DESCRIPTION OF THE TASK
Could you set down exactly the lines in the records below between the line holding "none => closing ok p.admin p.switchAt" and the line holding "else q.switchAt :: from_", inclusive?

DATA TO USE
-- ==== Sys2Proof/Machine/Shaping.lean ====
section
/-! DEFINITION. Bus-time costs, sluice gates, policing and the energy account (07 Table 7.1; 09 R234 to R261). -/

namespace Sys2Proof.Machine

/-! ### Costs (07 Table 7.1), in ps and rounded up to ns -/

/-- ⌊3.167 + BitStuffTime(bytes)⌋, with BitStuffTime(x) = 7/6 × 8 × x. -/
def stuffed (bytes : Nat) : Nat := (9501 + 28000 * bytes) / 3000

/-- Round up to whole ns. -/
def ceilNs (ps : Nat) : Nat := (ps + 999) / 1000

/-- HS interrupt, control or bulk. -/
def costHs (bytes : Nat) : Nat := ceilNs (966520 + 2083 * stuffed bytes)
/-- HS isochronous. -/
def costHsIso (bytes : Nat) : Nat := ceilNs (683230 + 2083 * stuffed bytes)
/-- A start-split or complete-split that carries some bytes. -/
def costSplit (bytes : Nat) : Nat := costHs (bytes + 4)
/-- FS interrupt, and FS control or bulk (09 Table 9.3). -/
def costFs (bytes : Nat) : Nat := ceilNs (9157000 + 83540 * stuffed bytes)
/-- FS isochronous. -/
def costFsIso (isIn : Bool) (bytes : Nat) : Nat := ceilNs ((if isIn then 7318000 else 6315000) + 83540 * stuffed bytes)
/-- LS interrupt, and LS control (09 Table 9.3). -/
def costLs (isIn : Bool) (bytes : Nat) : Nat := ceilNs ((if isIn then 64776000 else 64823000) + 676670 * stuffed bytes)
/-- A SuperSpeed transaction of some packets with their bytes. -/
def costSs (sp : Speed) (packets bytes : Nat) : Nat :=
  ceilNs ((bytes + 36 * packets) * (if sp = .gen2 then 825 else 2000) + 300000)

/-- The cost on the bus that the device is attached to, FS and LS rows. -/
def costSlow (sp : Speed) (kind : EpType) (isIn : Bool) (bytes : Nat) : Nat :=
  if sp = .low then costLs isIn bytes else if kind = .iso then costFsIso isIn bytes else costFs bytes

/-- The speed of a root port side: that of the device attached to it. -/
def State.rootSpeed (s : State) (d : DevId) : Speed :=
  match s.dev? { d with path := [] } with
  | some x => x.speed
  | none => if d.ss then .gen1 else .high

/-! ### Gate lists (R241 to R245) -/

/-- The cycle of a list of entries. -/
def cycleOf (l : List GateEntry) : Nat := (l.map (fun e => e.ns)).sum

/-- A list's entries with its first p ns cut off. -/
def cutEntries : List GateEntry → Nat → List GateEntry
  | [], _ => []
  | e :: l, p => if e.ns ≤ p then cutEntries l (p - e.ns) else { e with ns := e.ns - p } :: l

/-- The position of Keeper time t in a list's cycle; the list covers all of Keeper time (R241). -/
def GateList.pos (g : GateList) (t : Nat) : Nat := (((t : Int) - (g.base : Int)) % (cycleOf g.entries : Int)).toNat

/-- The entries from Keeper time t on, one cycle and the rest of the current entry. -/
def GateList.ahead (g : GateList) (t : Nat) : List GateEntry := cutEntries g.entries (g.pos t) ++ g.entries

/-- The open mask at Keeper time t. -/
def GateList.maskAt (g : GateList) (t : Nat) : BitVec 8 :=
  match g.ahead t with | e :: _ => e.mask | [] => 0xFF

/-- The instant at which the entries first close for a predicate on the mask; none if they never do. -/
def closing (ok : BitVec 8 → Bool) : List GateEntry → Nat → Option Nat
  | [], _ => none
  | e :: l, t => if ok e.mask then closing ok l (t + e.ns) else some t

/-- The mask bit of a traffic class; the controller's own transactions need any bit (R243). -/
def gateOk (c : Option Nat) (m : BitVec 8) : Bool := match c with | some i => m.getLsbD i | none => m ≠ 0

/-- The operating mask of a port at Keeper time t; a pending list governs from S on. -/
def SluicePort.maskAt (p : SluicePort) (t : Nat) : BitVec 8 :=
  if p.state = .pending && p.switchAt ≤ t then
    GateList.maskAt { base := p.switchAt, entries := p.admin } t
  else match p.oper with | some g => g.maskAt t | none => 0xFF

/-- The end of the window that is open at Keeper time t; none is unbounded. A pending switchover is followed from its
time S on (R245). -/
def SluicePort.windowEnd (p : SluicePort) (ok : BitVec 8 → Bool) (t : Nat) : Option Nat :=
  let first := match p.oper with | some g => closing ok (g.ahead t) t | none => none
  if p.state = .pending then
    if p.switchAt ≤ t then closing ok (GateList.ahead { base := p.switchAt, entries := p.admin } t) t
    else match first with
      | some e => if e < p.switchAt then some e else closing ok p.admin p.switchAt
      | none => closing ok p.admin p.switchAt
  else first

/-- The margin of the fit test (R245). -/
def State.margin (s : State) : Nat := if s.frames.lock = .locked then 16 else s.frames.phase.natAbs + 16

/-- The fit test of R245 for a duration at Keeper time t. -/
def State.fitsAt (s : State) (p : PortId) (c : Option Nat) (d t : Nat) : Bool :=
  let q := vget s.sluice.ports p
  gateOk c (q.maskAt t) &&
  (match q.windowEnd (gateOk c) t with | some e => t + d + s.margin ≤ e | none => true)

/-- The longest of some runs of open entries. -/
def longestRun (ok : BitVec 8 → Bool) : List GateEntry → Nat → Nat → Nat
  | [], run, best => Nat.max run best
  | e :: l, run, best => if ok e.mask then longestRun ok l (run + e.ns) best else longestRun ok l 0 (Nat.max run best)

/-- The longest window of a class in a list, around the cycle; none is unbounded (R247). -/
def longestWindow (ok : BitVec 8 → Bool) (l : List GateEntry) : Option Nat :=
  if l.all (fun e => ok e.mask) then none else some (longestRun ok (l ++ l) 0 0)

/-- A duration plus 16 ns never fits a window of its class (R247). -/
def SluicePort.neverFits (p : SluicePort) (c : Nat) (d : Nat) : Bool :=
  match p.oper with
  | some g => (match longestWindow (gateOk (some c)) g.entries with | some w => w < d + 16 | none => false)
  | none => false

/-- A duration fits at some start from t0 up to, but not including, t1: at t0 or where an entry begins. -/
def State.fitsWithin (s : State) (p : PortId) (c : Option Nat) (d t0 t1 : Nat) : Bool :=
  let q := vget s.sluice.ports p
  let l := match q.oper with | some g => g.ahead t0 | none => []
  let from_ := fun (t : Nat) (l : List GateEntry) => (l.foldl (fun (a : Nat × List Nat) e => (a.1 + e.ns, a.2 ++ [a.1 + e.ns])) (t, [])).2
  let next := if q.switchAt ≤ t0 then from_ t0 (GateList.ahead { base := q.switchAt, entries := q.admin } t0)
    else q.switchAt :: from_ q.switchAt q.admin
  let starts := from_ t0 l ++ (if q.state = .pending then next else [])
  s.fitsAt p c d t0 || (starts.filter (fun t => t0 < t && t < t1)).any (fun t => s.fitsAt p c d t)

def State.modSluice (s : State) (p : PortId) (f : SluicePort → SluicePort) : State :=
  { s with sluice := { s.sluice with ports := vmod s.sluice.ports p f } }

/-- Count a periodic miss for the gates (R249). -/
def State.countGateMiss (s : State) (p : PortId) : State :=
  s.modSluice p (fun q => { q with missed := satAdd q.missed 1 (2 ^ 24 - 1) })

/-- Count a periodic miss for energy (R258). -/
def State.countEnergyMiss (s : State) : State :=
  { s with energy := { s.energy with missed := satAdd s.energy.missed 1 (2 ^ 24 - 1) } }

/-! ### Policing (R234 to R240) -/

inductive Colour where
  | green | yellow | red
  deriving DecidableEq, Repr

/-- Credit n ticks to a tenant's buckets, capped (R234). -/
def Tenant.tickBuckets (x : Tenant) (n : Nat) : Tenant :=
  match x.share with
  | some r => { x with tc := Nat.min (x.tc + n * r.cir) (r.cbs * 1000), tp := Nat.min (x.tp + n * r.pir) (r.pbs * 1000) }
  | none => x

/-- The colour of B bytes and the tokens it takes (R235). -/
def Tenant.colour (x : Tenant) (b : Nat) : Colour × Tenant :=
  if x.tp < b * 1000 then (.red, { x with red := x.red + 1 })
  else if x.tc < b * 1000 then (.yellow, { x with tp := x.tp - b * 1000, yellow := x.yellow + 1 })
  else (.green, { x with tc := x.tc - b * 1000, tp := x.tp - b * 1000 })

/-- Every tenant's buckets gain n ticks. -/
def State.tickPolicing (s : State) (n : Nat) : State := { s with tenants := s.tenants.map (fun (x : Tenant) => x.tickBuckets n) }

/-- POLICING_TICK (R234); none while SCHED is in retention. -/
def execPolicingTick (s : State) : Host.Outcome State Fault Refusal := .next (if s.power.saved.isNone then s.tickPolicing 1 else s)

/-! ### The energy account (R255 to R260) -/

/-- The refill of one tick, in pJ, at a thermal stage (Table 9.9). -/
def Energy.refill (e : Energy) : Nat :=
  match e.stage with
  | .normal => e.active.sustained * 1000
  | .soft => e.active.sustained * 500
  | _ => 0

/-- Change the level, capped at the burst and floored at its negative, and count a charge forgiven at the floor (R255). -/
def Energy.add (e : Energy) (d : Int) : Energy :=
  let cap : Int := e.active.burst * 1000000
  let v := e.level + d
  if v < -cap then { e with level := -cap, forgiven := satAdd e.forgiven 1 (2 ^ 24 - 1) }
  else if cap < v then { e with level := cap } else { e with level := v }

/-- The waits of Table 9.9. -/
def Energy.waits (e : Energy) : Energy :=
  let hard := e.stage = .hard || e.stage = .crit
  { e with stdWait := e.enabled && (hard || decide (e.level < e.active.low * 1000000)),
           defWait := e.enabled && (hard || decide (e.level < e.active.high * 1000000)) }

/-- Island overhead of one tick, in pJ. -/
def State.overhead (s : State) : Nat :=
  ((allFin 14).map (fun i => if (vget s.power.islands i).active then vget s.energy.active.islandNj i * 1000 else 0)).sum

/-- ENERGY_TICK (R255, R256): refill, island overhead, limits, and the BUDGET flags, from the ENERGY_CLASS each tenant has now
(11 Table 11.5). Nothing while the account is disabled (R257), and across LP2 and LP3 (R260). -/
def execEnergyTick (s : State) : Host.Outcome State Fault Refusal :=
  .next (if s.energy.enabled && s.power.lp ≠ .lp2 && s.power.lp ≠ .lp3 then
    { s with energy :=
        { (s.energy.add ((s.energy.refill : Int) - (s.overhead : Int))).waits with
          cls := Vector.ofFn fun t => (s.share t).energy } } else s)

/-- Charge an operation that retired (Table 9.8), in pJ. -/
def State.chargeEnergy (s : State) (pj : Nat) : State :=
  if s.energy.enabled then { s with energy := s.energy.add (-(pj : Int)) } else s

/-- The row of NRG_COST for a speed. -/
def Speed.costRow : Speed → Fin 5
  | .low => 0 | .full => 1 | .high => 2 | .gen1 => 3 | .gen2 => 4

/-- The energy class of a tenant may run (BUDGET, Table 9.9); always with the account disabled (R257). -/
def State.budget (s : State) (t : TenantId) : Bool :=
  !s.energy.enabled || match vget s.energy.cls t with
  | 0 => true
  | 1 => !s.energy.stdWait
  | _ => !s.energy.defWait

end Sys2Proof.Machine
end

SOLUTION BELOW
      | none => closing ok p.admin p.switchAt
  else first

/-- The margin of the fit test (R245). -/
def State.margin (s : State) : Nat := if s.frames.lock = .locked then 16 else s.frames.phase.natAbs + 16

/-- The fit test of R245 for a duration at Keeper time t. -/
def State.fitsAt (s : State) (p : PortId) (c : Option Nat) (d t : Nat) : Bool :=
  let q := vget s.sluice.ports p
  gateOk c (q.maskAt t) &&
  (match q.windowEnd (gateOk c) t with | some e => t + d + s.margin ≤ e | none => true)

/-- The longest of some runs of open entries. -/
def longestRun (ok : BitVec 8 → Bool) : List GateEntry → Nat → Nat → Nat
  | [], run, best => Nat.max run best
  | e :: l, run, best => if ok e.mask then longestRun ok l (run + e.ns) best else longestRun ok l 0 (Nat.max run best)

/-- The longest window of a class in a list, around the cycle; none is unbounded (R247). -/
def longestWindow (ok : BitVec 8 → Bool) (l : List GateEntry) : Option Nat :=
  if l.all (fun e => ok e.mask) then none else some (longestRun ok (l ++ l) 0 0)

/-- A duration plus 16 ns never fits a window of its class (R247). -/
def SluicePort.neverFits (p : SluicePort) (c : Nat) (d : Nat) : Bool :=
  match p.oper with
  | some g => (match longestWindow (gateOk (some c)) g.entries with | some w => w < d + 16 | none => false)
  | none => false

/-- A duration fits at some start from t0 up to, but not including, t1: at t0 or where an entry begins. -/
def State.fitsWithin (s : State) (p : PortId) (c : Option Nat) (d t0 t1 : Nat) : Bool :=
  let q := vget s.sluice.ports p
  let l := match q.oper with | some g => g.ahead t0 | none => []
  let from_ := fun (t : Nat) (l : List GateEntry) => (l.foldl (fun (a : Nat × List Nat) e => (a.1 + e.ns, a.2 ++ [a.1 + e.ns])) (t, [])).2
  let next := if q.switchAt ≤ t0 then from_ t0 (GateList.ahead { base := q.switchAt, entries := q.admin } t0)
    else q.switchAt :: from_ q.switchAt q.admin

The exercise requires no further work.